Exercise objective –
Where the line with "gear := w.gear, nextGear" appears below, start writing out lines exactly, and finish with the line with "st := .running", which is included; write out nothing else.

━━━━━ Material for the task

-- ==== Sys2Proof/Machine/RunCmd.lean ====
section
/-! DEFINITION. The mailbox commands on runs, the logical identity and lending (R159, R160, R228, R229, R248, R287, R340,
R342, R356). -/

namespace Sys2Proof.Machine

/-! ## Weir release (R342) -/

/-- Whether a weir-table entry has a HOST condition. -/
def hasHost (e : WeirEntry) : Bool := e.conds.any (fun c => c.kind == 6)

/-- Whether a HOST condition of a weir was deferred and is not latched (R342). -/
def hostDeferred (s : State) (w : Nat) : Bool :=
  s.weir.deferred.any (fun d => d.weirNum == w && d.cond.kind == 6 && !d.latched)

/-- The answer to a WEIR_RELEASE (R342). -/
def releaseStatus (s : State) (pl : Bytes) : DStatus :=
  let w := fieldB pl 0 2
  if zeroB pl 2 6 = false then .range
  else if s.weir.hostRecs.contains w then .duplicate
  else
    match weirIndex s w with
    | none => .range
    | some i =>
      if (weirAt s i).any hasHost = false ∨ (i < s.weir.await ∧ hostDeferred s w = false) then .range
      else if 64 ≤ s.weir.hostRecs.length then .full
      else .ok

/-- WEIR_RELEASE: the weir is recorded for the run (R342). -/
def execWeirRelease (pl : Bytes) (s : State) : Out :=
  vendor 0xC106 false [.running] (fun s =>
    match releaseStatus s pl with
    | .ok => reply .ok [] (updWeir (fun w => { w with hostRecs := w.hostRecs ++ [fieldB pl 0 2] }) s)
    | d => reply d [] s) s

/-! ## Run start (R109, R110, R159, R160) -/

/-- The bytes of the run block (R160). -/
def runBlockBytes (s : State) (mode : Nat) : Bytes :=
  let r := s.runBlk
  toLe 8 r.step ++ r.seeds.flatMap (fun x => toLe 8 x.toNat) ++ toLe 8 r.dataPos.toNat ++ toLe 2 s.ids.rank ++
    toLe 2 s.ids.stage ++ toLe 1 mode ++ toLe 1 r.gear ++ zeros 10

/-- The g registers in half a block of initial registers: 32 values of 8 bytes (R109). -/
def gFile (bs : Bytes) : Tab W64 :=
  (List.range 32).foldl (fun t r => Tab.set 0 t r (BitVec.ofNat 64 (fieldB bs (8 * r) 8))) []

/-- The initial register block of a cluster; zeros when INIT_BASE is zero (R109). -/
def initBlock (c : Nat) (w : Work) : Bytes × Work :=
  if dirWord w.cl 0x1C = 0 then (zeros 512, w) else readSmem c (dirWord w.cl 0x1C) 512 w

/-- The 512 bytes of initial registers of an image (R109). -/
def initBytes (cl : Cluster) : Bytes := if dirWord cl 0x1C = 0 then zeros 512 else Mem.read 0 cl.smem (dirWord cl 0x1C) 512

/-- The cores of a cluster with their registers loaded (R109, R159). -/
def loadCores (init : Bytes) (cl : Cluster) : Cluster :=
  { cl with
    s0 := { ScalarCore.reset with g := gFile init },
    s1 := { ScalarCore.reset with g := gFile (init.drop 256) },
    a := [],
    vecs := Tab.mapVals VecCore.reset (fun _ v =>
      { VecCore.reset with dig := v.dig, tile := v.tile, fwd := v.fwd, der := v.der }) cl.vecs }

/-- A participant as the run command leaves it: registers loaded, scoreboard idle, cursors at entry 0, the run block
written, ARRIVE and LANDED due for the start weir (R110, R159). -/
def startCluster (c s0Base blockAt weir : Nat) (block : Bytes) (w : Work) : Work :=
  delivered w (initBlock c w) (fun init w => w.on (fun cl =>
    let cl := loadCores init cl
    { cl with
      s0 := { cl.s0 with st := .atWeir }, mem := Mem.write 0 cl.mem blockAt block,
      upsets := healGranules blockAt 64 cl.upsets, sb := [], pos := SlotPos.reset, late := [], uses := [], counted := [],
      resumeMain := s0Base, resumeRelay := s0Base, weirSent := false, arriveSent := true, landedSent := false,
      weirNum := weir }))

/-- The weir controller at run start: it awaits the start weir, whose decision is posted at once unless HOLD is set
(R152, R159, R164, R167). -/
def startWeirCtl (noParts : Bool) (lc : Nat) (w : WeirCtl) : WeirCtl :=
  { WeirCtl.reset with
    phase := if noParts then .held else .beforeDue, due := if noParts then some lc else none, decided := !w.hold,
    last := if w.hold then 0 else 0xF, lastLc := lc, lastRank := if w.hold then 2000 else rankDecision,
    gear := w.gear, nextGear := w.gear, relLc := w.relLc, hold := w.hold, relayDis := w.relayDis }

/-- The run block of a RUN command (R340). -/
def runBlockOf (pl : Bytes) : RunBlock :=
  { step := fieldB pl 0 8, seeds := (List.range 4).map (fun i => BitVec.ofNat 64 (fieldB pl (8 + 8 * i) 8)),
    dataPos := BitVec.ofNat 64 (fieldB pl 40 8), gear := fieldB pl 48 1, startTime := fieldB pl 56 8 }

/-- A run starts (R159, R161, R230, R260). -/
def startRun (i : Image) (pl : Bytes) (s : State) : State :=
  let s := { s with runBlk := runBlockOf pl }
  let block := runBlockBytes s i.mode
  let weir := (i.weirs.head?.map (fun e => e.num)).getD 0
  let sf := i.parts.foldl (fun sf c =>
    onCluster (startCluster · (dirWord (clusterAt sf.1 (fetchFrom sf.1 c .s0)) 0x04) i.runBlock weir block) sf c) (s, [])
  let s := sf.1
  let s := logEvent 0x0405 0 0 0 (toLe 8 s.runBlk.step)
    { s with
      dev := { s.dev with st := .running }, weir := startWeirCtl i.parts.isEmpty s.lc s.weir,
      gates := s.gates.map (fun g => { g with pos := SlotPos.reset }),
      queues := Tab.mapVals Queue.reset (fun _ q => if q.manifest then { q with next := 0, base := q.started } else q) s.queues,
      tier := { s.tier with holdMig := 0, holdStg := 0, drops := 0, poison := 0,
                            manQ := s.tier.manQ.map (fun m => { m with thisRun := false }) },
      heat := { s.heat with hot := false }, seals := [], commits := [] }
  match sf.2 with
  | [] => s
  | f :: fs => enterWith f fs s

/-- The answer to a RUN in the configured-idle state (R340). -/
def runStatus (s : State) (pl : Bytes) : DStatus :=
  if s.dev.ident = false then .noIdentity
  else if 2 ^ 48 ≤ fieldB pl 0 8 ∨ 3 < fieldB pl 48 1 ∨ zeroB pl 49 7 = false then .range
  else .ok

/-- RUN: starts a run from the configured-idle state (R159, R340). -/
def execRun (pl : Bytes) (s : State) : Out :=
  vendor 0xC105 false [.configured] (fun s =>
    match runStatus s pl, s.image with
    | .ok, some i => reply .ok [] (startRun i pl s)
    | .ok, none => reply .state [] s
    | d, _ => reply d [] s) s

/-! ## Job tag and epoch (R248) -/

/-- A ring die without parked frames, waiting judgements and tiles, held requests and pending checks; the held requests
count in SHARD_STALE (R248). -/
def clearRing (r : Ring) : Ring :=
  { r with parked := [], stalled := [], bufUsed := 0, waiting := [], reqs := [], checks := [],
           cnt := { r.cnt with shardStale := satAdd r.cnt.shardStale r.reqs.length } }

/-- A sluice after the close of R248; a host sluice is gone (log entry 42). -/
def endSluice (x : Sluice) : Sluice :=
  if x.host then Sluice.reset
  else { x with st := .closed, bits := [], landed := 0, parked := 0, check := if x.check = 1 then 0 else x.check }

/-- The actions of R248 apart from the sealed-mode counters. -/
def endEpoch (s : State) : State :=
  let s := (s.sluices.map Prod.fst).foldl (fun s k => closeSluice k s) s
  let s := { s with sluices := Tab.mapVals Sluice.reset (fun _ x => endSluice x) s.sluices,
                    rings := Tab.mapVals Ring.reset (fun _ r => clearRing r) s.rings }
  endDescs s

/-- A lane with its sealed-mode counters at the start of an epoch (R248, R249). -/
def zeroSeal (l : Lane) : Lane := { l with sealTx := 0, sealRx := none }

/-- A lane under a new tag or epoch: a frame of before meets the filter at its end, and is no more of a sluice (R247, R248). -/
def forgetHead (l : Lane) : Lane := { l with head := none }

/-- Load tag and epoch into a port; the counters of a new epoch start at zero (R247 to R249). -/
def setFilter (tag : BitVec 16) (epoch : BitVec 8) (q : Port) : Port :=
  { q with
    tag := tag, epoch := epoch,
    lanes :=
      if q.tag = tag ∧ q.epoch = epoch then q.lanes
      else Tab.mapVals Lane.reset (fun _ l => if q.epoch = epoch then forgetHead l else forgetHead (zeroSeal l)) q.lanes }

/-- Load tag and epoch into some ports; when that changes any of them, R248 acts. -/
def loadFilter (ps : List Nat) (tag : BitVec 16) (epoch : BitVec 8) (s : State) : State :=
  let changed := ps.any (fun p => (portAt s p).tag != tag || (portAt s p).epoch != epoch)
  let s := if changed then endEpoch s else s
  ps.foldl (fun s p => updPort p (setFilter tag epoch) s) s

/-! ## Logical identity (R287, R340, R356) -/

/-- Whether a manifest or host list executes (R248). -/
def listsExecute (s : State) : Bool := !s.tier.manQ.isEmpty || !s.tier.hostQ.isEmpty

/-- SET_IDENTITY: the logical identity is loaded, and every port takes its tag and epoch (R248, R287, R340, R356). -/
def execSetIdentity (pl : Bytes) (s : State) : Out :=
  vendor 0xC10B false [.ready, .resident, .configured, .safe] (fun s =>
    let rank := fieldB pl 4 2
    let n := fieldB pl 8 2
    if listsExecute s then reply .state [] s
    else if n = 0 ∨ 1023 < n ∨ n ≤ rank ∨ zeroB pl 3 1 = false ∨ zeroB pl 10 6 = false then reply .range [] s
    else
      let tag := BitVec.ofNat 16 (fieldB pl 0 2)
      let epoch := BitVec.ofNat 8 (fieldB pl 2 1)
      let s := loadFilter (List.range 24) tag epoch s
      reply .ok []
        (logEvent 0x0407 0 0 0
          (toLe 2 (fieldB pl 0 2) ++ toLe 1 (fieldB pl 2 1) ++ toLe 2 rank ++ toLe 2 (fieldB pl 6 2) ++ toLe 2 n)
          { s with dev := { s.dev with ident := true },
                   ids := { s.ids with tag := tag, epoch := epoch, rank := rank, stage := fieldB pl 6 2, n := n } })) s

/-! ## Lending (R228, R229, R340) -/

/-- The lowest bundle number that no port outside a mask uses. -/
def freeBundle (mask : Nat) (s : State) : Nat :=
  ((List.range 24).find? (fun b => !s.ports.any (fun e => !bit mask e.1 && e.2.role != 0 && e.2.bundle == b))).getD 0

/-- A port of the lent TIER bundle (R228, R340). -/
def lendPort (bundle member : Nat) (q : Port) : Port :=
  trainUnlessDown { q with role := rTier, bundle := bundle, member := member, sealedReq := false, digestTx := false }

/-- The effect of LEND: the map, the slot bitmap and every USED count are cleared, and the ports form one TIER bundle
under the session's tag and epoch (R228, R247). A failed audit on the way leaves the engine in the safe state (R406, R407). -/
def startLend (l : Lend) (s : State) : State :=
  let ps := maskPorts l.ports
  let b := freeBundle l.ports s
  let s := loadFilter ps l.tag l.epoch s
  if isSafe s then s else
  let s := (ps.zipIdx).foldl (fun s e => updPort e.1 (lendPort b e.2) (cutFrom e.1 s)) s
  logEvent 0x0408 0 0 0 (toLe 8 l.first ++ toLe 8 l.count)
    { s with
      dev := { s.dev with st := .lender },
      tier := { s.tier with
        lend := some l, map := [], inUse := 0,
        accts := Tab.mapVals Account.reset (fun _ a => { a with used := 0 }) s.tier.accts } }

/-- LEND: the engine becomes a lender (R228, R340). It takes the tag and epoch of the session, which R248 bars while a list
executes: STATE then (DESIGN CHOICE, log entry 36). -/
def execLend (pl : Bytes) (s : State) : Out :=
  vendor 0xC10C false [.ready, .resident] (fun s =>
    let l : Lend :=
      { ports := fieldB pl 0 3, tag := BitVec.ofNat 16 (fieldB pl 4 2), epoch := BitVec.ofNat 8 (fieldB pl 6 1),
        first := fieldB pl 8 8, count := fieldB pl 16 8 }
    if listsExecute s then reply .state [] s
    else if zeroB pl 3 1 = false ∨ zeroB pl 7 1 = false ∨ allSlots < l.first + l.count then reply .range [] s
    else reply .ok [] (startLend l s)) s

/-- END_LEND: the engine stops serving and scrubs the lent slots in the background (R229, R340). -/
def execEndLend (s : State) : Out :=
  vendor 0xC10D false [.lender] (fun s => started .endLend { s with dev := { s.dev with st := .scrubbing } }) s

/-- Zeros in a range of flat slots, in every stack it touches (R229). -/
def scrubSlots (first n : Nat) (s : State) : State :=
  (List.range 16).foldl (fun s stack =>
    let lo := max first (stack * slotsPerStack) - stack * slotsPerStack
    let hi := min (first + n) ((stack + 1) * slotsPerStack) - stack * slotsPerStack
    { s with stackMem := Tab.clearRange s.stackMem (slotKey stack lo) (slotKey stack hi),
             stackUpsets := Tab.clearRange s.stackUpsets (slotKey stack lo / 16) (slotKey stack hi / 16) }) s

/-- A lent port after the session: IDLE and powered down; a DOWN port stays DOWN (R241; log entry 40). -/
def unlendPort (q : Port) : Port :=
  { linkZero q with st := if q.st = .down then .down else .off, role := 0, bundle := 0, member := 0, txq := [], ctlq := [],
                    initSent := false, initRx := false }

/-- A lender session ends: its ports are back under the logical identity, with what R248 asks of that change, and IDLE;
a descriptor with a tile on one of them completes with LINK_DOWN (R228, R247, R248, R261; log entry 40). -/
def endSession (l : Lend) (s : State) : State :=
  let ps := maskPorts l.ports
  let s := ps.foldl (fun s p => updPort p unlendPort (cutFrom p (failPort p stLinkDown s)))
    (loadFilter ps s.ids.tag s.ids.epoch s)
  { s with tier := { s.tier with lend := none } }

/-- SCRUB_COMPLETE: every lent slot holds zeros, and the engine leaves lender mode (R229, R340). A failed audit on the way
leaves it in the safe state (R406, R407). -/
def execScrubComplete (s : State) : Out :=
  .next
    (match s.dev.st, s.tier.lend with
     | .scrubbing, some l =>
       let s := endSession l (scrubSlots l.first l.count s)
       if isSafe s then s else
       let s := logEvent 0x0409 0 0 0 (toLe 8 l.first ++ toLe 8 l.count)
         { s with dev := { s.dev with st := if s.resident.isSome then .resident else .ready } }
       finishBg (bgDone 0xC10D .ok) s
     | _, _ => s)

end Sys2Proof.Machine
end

━━━━━━━━━━
━━━━━ Material for the task

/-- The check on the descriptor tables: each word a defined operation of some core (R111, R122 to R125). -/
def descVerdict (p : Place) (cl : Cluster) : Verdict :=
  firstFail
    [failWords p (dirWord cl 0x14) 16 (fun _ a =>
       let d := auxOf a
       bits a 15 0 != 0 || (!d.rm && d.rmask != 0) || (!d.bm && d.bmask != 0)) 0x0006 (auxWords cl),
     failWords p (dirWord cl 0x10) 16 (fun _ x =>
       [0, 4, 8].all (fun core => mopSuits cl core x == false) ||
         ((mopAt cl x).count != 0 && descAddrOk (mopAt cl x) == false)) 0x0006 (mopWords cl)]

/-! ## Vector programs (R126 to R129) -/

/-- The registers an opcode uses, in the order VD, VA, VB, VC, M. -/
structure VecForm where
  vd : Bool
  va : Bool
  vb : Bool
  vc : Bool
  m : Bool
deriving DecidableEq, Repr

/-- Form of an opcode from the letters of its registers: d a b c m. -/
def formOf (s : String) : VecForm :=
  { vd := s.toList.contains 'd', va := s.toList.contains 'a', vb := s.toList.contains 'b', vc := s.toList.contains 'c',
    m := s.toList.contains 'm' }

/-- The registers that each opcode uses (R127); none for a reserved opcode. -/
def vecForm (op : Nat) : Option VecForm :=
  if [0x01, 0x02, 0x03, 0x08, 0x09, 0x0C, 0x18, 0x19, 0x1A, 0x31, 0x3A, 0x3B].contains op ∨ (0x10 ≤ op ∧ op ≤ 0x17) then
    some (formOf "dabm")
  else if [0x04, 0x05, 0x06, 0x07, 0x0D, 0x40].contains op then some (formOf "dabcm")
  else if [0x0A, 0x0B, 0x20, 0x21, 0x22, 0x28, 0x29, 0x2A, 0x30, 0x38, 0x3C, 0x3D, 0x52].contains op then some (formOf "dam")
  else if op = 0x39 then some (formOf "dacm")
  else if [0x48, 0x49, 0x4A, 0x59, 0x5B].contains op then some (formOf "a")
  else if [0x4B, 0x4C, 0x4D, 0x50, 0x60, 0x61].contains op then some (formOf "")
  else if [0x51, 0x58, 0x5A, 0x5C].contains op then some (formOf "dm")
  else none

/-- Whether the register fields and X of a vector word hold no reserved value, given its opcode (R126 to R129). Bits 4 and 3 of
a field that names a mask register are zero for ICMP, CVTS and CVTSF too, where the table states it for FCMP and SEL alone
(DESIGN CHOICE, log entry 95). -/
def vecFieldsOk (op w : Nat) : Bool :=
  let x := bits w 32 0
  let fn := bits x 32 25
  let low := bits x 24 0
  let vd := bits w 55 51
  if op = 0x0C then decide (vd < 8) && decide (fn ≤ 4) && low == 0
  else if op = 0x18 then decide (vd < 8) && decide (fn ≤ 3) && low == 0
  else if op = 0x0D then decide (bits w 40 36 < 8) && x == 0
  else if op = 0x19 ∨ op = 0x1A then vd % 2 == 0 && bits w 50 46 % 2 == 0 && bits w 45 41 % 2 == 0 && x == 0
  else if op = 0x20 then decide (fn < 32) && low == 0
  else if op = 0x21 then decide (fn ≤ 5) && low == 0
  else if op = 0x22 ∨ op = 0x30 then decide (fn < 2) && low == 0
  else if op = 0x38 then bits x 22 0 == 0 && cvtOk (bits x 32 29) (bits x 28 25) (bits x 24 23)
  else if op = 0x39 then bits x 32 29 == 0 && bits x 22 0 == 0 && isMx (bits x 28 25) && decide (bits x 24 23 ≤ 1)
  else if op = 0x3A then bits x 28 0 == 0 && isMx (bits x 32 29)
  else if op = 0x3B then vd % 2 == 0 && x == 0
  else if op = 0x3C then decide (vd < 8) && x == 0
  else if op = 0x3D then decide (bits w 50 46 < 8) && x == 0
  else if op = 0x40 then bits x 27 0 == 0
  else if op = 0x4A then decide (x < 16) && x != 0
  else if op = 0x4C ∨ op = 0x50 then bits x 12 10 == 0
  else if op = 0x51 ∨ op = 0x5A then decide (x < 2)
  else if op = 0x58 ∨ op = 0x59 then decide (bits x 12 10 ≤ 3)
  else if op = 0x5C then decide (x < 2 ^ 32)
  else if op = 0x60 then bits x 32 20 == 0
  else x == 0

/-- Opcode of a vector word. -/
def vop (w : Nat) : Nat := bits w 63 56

━━━━━━━━━━

Result of the task –
    gear := w.gear, nextGear := w.gear, relLc := w.relLc, hold := w.hold, relayDis := w.relayDis }

/-- The run block of a RUN command (R340). -/
def runBlockOf (pl : Bytes) : RunBlock :=
  { step := fieldB pl 0 8, seeds := (List.range 4).map (fun i => BitVec.ofNat 64 (fieldB pl (8 + 8 * i) 8)),
    dataPos := BitVec.ofNat 64 (fieldB pl 40 8), gear := fieldB pl 48 1, startTime := fieldB pl 56 8 }

/-- A run starts (R159, R161, R230, R260). -/
def startRun (i : Image) (pl : Bytes) (s : State) : State :=
  let s := { s with runBlk := runBlockOf pl }
  let block := runBlockBytes s i.mode
  let weir := (i.weirs.head?.map (fun e => e.num)).getD 0
  let sf := i.parts.foldl (fun sf c =>
    onCluster (startCluster · (dirWord (clusterAt sf.1 (fetchFrom sf.1 c .s0)) 0x04) i.runBlock weir block) sf c) (s, [])
  let s := sf.1
  let s := logEvent 0x0405 0 0 0 (toLe 8 s.runBlk.step)
    { s with
      dev := { s.dev with st := .running }, weir := startWeirCtl i.parts.isEmpty s.lc s.weir,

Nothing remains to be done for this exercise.